Copyright © 2016 American Society of Human Genetics. All rights reserved.

Figures

Figure 1
Figure 1
Identification of Homozygous Frameshift Variants in PIEZO2 in Ten Affected Individuals of Four Independent Families (A–D) Pedigrees and Sanger sequencing results of four independent families with homozygous frameshift mutations (A–C) or homozygous exon deletions (D) in PIEZO2. DNA was not available for individuals with gray outline. The unequivocal individual identifier is assembled of family, generation, and individual (e.g., A-III.1). Deletion of a genomic region comprising the PIEZO2 exons 6 and 7 in individual D-II.2 (D) was confirmed by PCR analysis and by identification of the breakpoint region. PIEZO2 exons 5, 6, 7, and 8 were amplified in multiplex with RYR1 exon 93 as PCR-positive control. Breakpoint regions were identified by Sanger sequencing of a long-range PCR product amplified from the genomic region between exon 5 and exon 8. (E) PIEZO2 protein structure and mutations identified: homozygous loss-of-function mutations (black) and dominant gain-of-function mutations for DA3 (blue), DA5 (green), and MWKS (red) are given. Protein isoforms refer to UniProt entry Q9H5I5. Bright regions indicate putative transmembrane domains (approximated scale); blue regions indicate missing or inserted regions in different isoforms. The bottom line shows exons in which homozygous frameshift mutations were identified.
Figure 2
Figure 2
Phenotypic Characteristics of Affected Individuals with Homozygous LoF Variants in PIEZO2 Photographs of individuals with homozygous frameshift variants/exon deletions in PIEZO2. (A) Frontal photographs. Facial muscle weakness was present in some of the examined affected individuals. Note weak facial expression/hypomimia in individual B-III.4 and C-II.2. (B) Foot deformities were present in all examined affected individuals including congenital bilateral talipes equinovarus, pes planus, sandal gap deformity, and other valgus and varus deformities. (C) Common hand abnormalities included arachnodactyly and camptodactyly. Note the characteristic hyperextension of the proximal interphalangeal joint with flexion of the metacarpophalangeal joint of the thumb (duck bill deformity) that was present in the majority of case subjects. (D) Spinal skeletal deformities were present in all affected individuals and have been in part surgically corrected.
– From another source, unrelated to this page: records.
-- ==== Sys2Proof/Laws/Memory.lean ====
section
/-! SUPPORT. Physical memory: a read after a write, and the canonical form that every memory operation keeps. -/

namespace Sys2Proof.Machine

/-- What a write does to the listed bytes. -/
theorem Memory.lookup_write (m : Memory) (k a : Nat) (v : Byte) :
    Memory.lookup (Memory.write m k v) a = if a = k then some v else Memory.lookup m a := by
  induction m with
  | nil => rfl
  | cons c m ih =>
    obtain ⟨b, w⟩ := c
    rcases Nat.lt_trichotomy k b with below | rfl | above
    · simp [Memory.write, Memory.lookup, below]
    · by_cases h : a = k <;> simp [Memory.write, Memory.lookup, h]
    · have apart : k ≠ b := by omega
      by_cases h : a = b
      · subst h
        simp [Memory.write, Memory.lookup, Nat.not_lt.mpr above.le, apart, apart.symm]
      · simp [Memory.write, Memory.lookup, Nat.not_lt.mpr above.le, apart, h, ih]

/-- What a write does to every byte of memory. -/
theorem Memory.read_write (m : Memory) (k a : Nat) (v : Byte) :
    (m.write k v).read a = if a = k then v else m.read a := by
  unfold Memory.read
  rw [Memory.lookup_write]
  split_ifs <;> rfl

/-- Where the cells of a memory after a write come from. -/
theorem Memory.mem_write {m : Memory} {k : Nat} {v : Byte} {c : Host.Cell} (h : c ∈ m.write k v) :
    c = (k, v) ∨ c ∈ m := by
  induction m with
  | nil => simpa [Memory.write] using h
  | cons d m ih =>
    obtain ⟨b, w⟩ := d
    simp only [Memory.write] at h
    split_ifs at h
    · simpa using h
    · rcases List.mem_cons.mp h with h | h
      · exact .inl h
      · exact .inr (List.mem_cons_of_mem _ h)
    · rcases List.mem_cons.mp h with h | h
      · exact .inr (h ▸ List.mem_cons_self)
      · exact (ih h).imp_right (List.mem_cons_of_mem _)

/-- A write keeps the canonical form. -/
theorem Memory.write_wf {m : Memory} (k : Nat) (v : Byte) (canonical : m.wf) : (m.write k v).wf := by
  induction m with
  | nil => simp [Memory.write, Memory.wf]
  | cons d m ih =>
    obtain ⟨b, w⟩ := d
    obtain ⟨head, tail⟩ := List.pairwise_cons.mp canonical
    simp only [Memory.write]
    split_ifs with below same
    · refine List.pairwise_cons.mpr ⟨fun c hc => ?_, canonical⟩
      rcases List.mem_cons.mp hc with rfl | hc
      · exact below
      · exact below.trans (head c hc)
    · subst same
      exact List.pairwise_cons.mpr ⟨head, tail⟩
    · refine List.pairwise_cons.mpr ⟨fun c hc => ?_, ih tail⟩
      rcases Memory.mem_write hc with rfl | hc
      · show b < k
        omega
      · exact head c hc

/-- Writing bytes one after another keeps the canonical form. -/
theorem Memory.writeBytes_wf {m : Memory} (a : Nat) (bs : List Byte) (canonical : m.wf) :
    (m.writeBytes a bs).wf := by
  induction bs generalizing m a with
  | nil => exact canonical
  | cons b bs ih => exact ih (a + 1) (Memory.write_wf a b canonical)

/-- What writing bytes one after another does to every byte of memory. -/
theorem Memory.read_writeBytes (m : Memory) (a k : Nat) (bs : List Byte) :
    (m.writeBytes a bs).read k = if a ≤ k then bs.getD (k - a) (m.read k) else m.read k := by
  induction bs generalizing m a with
  | nil => simp [Memory.writeBytes]
  | cons b bs ih =>
    rw [Memory.writeBytes, ih, Memory.read_write]
    rcases Nat.lt_trichotomy k a with h | rfl | h
    · simp [show ¬ a ≤ k by omega, show ¬ a + 1 ≤ k by omega, show k ≠ a by omega]
    · simp
    · obtain ⟨d, rfl⟩ : ∃ d, k = a + (d + 1) := ⟨k - a - 1, by omega⟩
      simp [show a + (d + 1) - (a + 1) = d by omega, show a + 1 ≤ a + (d + 1) by omega]

/-- Where the cells of a memory after writing bytes come from. -/
theorem Memory.mem_writeBytes {m : Memory} {a : Nat} {bs : List Byte} {c : Host.Cell}
    (h : c ∈ m.writeBytes a bs) : (a ≤ c.1 ∧ c.1 < a + bs.length) ∨ c ∈ m := by
  induction bs generalizing m a with
  | nil => exact .inr h
  | cons b bs ih =>
    rcases ih h with ⟨h1, h2⟩ | h
    · left
      simp only [List.length_cons]
      omega
    · rcases Memory.mem_write h with rfl | h
      · left
        simp
      · exact .inr h

/-- The memory of the reset state has the canonical form. -/
theorem State.reset_mem_wf : State.reset.mem.wf := List.Pairwise.nil

/-- `physWrite` keeps the canonical form. -/
theorem physWrite_wf {s t : State} {pa : Nat} {b : Byte} (done : physWrite s pa b = .ok t) (canonical : s.mem.wf) :
    t.mem.wf := by
  unfold physWrite at done
  split_ifs at done
  cases done
  exact Memory.write_wf pa b canonical

end Sys2Proof.Machine
end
Affected individuals have a short stature (e.g., A-III.5).
Figure 3
Figure 3
Homozygous Frameshift Variants in PIEZO2 Cause Nonsense-Mediated Decay of PIEZO2 Transcripts Determination of PIEZO2 transcript levels by semiquantitative PCR. RNA was isolated from control and affected individual-derived fibroblasts that were either treated or non-treated with an NMD-inhibiting agent. 300 ng of RNA was reversely transcribed into cDNA. (A) RT-PCR of SRSF6 and PIEZO2. SRSF6 (PCR product size: 253 bp) is a physiological target of NMD used as control. A region spanning exons 51 and 52 of PIEZO2 (28 cycles; PCR product size: 306 bp) was amplified. Both cycloheximide (C) and emetine (E) treatment efficiently inhibited NMD. HPRT1 was amplified as loading control (product size: 168 bp). (B) Quantification of PIEZO2 transcripts. Bars show the mean and standard errors of triplicate NMD inhibition experiments. Asterisks indicate statistical significance (p < 0.05). (C) Oligonucleotides in PIEZO2 exons 12 and 14 were used to coordinately amplify transcripts containing (FL) or lacking (Δ13) exon 13 (38 cycles; FL-PCR product size: 430 bp; Δ13-PCR product size: 199 bp). (D) Δ13 PCR products were Sanger sequenced demonstrating skipping of PIEZO2 exon 13 in presence of the variant c.1550_1552delGCTinsCGAA. Abbreviations are as follows: C, cycloheximide; E, emetine; hom, homozygous; het, heterozygous; FL, full-length; Δ13, delta exon 13 (exon skipping).